A well-defined functional star polymer nanoparticle was prepared using an “ arm first” approach via RAFT polymerization. In this work, N-adamantylacrylamide and N-succinimidyl acrylate were copolymerized with N-isopropylacrylamide sucessfully. The obtained diblock copolymer regarded as an “ arm” endowed the star polymer with multiple conjugate functions. By adjusting the amount of crosslinking agent, the size and polydispersity of the star polymer were controlled. With the star polymer as the scaffold, a sequential multi-enzyme system was constructed, where HRP was placed in the inner layer through covalent conjugation, and b-cyclodextrin-modified GOx was assembled in the outer layer through hostguest recognition. More interestingly, the activity of the enzyme modified by b-cyclodextrin was improved.

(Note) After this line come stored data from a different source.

-- ==== Sys2Proof/Machine/State.lean ====
section
/-! DEFINITION. The state of the core (10_state R20) and of the agents around it, the stops, and the state after reset. -/

namespace Sys2Proof.Machine

/-- Memory as the bytes that differ from what an unlisted address reads as, addresses strictly rising (20_memory R60; log 1). -/
abbrev Memory := List Host.Cell

/-- The n bytes from an address on (20_memory R65). The sum `addr + len` is taken in the integers. -/
structure Region where
  addr : Nat
  len : Nat
  deriving DecidableEq, Repr

/-- The causes of a fatal error (10_state R28, 60_exceptions R241). -/
inductive Cause where
  | illegalCmd
  | notReady
  | nonceLen
  | msgTooLarge
  | overlap
  | range
  | aadTooLarge
  deriving DecidableEq, Repr

/-- The result codes of a command that runs to completion (10_state R27). -/
inductive ResultCode where
  | ok
  | authFail
  | invalidTagSize
  | invalidNonceSize
  | unsupportedBlockSize
  deriving DecidableEq, Repr

/-- The three phases of the core (10_state R40). -/
inductive Phase where
  | idle
  | busy
  | faulted
  deriving DecidableEq, Repr

/-- The context: the hardware form of the source's GCM value (10_state R33). -/
structure Context where
  valid : Bool
  nonceSize : Word
  tagSize : Word
  table : Vector FieldElement 16
  deriving DecidableEq, Repr

/-- The cleared context (44_gcm R192 `CLEAR`; 10_state R45). -/
def Context.clear : Context :=
  { valid := false, nonceSize := 0, tagSize := 0, table := Vector.replicate 16 FieldElement.zero }

/-- The block cipher collaborator (10_state R38): the pairs `(src, Encrypt(src))` that are fixed as data; every other
block is answered by the opaque `Config.encrypt`. `blockSize` is the answer of `BlockSize()`. No step changes either (log 2). -/
structure Cipher where
  blockSize : Nat
  answers : List (FieldElement × FieldElement)
  deriving DecidableEq, Repr

/-- A request of the core to the cipher (10_state R38, 20_memory R75). -/
inductive CipherRequest where
  | blockSize
  | encrypt (src : Bytes)
  deriving DecidableEq, Repr

/-- What the host, the platform or the schedule does next (30_encoding R97, 70_reset R280, 45_random_nonce; log 3). -/
inductive HostEvent where
  /-- Host write of the 64-bit value to the register number (10_state R42). -/
  | writeReg (n : Nat) (v : Word)
  /-- Host read of the register number (10_state R41). -/
  | readReg (n : Nat)
  /-- Host write of the bytes to memory from the address up. -/
  | writeMem (addr : Word) (bytes : Bytes)
  /-- Host read of `len` bytes of memory from the address up. -/
  | readMem (addr : Word) (len : Nat)
  /-- The reset input (70_reset R280 (a)). -/
  | resetInput
  /-- The core's turn: its command step if the phase is BUSY (10_state R44), nothing otherwise. -/
  | coreTurn
  /-- The pseudo-operation RSEAL (45_random_nonce R232). -/
  | rseal (dst nlen src len aad alen : Word)
  /-- The pseudo-operation ROPEN (45_random_nonce R234). -/
  | ropen (dst nlen src len aad alen : Word)
  deriving DecidableEq, Repr

/-- What the host has seen: the value of a read, or the outcome of a pseudo-operation that issues no command. -/
inductive Observation where
  | reg (n : Nat) (v : Word)
  | mem (addr : Word) (bytes : Bytes)
  /-- `HostAbort`: the host software's own abort of a pseudo-operation (45_random_nonce R232, R234). -/
  | hostAbort
  /-- ROPEN of fewer than 28 bytes: the recoverable AuthenticationFailed (45_random_nonce R234, 90_conflicts C7). -/
  | authenticationFailed
  deriving DecidableEq, Repr

/-- The state. The first group is the tuple of 10_state R20, whole; the second is the model's own: the cipher collaborator,
the host, and the record of what passed between them and the core. -/
structure State where
  /-- `V[0..7]` (10_state R21). -/
  vregs : Vector FieldElement 8
  /-- The operand registers (10_state R23, R30, R32). -/
  cfgNonceSize : Word
  cfgTagSize : Word
  dstAddr : Word
  srcAddr : Word
  srcLen : Word
  aadAddr : Word
  aadLen : Word
  nonceAddr : Word
  nonceLen : Word
  /-- `OUT_LEN` (10_state R32). -/
  outLen : Word
  /-- `CTX` (10_state R33). -/
  ctx : Context
  /-- `STATUS.BUSY`, `STATUS.FAULT`, `STATUS.RESULT`, `STATUS.FCAUSE` (10_state R25). -/
  busy : Bool
  fault : Bool
  result : Byte
  fcause : Byte
  /-- `CMDL`, the command latch (10_state R43). -/
  cmdl : Word
  /-- `Mem` (10_state R39). -/
  mem : Memory
  /-- The model's own: the cipher collaborator (10_state R38; log 2). -/
  cipher : Cipher
  /-- The model's own: the requests made to it, oldest first (10_state R38; log 10). -/
  requests : List CipherRequest
  /-- The model's own: what the host and the reset input do next (log 3, log 4). -/
  script : List HostEvent
  /-- The model's own: what the host has seen, newest first (log 4). -/
  seen : List Observation
  /-- The model's own: the regions of the commands started and not yet seen completed (70_reset R290; log 5). -/
  claimedReads : List Region
  claimedWrites : List Region
  /-- The model's own: the first draws of the host's random source, and how many were made (45_random_nonce R231; log 9). -/
  randoms : List (BitVec 96)
  draws : Nat
  /-- The model's own: how many free values the host's accesses past the top of the address space have used (log 12). -/
  free : Nat
  deriving DecidableEq, Repr

/-- The stops of the machine with a fault: there are none. The core's fatal errors are next states (60_exceptions R243), and
memory never refuses an access (20_memory R72). -/
inductive Fault where
  deriving DecidableEq, Repr

/-- The stops of the machine with a refusal. -/
inductive Refusal where
  /-- Raised by an arm of `exec` whose instruction has no meaning yet. None is left. Safe. -/
  | notModelled (mnemonic : String)
  /-- The host writes a byte of a region of a command it has started and not yet seen completed, or reads a byte of a
  region that command writes (70_reset R290, 93_implementation_defined U3: refuse). Safe: the spec defines no result (log 5). -/
  | hostTouchedBuffer
  /-- RSEAL or ROPEN is called without the context it requires, nonce size 12 and tag size 16 (45_random_nonce R230, which gives
  no outcome). Safe: nothing can be proved of such a call (log 20). -/
  | wrapperContext
  deriving DecidableEq, Repr

/-- What a step answers. -/
abbrev Out := Host.Outcome State Fault Refusal

/-- The state after reset with memory `Mem0` (10_state R45, 70_reset R280: "The model starts in the state after reset with
memory `Mem0`"). -/
def State.start (mem0 : Memory) : State where
  vregs := Vector.replicate 8 FieldElement.zero
  cfgNonceSize := 0
  cfgTagSize := 0
  dstAddr := 0
  srcAddr := 0
  srcLen := 0
  aadAddr := 0
  aadLen := 0
  nonceAddr := 0
  nonceLen := 0
  outLen := 0
  ctx := Context.clear
  busy := false
  fault := false
  result := 0
  fcause := 0
  cmdl := 0
  mem := mem0
  cipher := { blockSize := Config.blockSize, answers := [] }
  requests := []
  script := []
  seen := []
  claimedReads := []
  claimedWrites := []
  randoms := []
  draws := 0
  free := 0

/-- The state after reset, with nothing listed in memory (log 1) and nothing in the host's script (log 3). -/
def State.reset : State := State.start []

end Sys2Proof.Machine
end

In addition to the enhanced thermal stability, this multienzyme system also exhibited a reduced Km value (from 2.18 mM to 0.39 mM) and an excellent substrate affinity. The specificity constant (Kcat/Km) for GOx in the star polymer@ HRP@ GOx system was 1.7-fold higher than that of the free HRP with free GOx system. This strategy will promote the development of biocatalysis reactions and biosensors as a promising method.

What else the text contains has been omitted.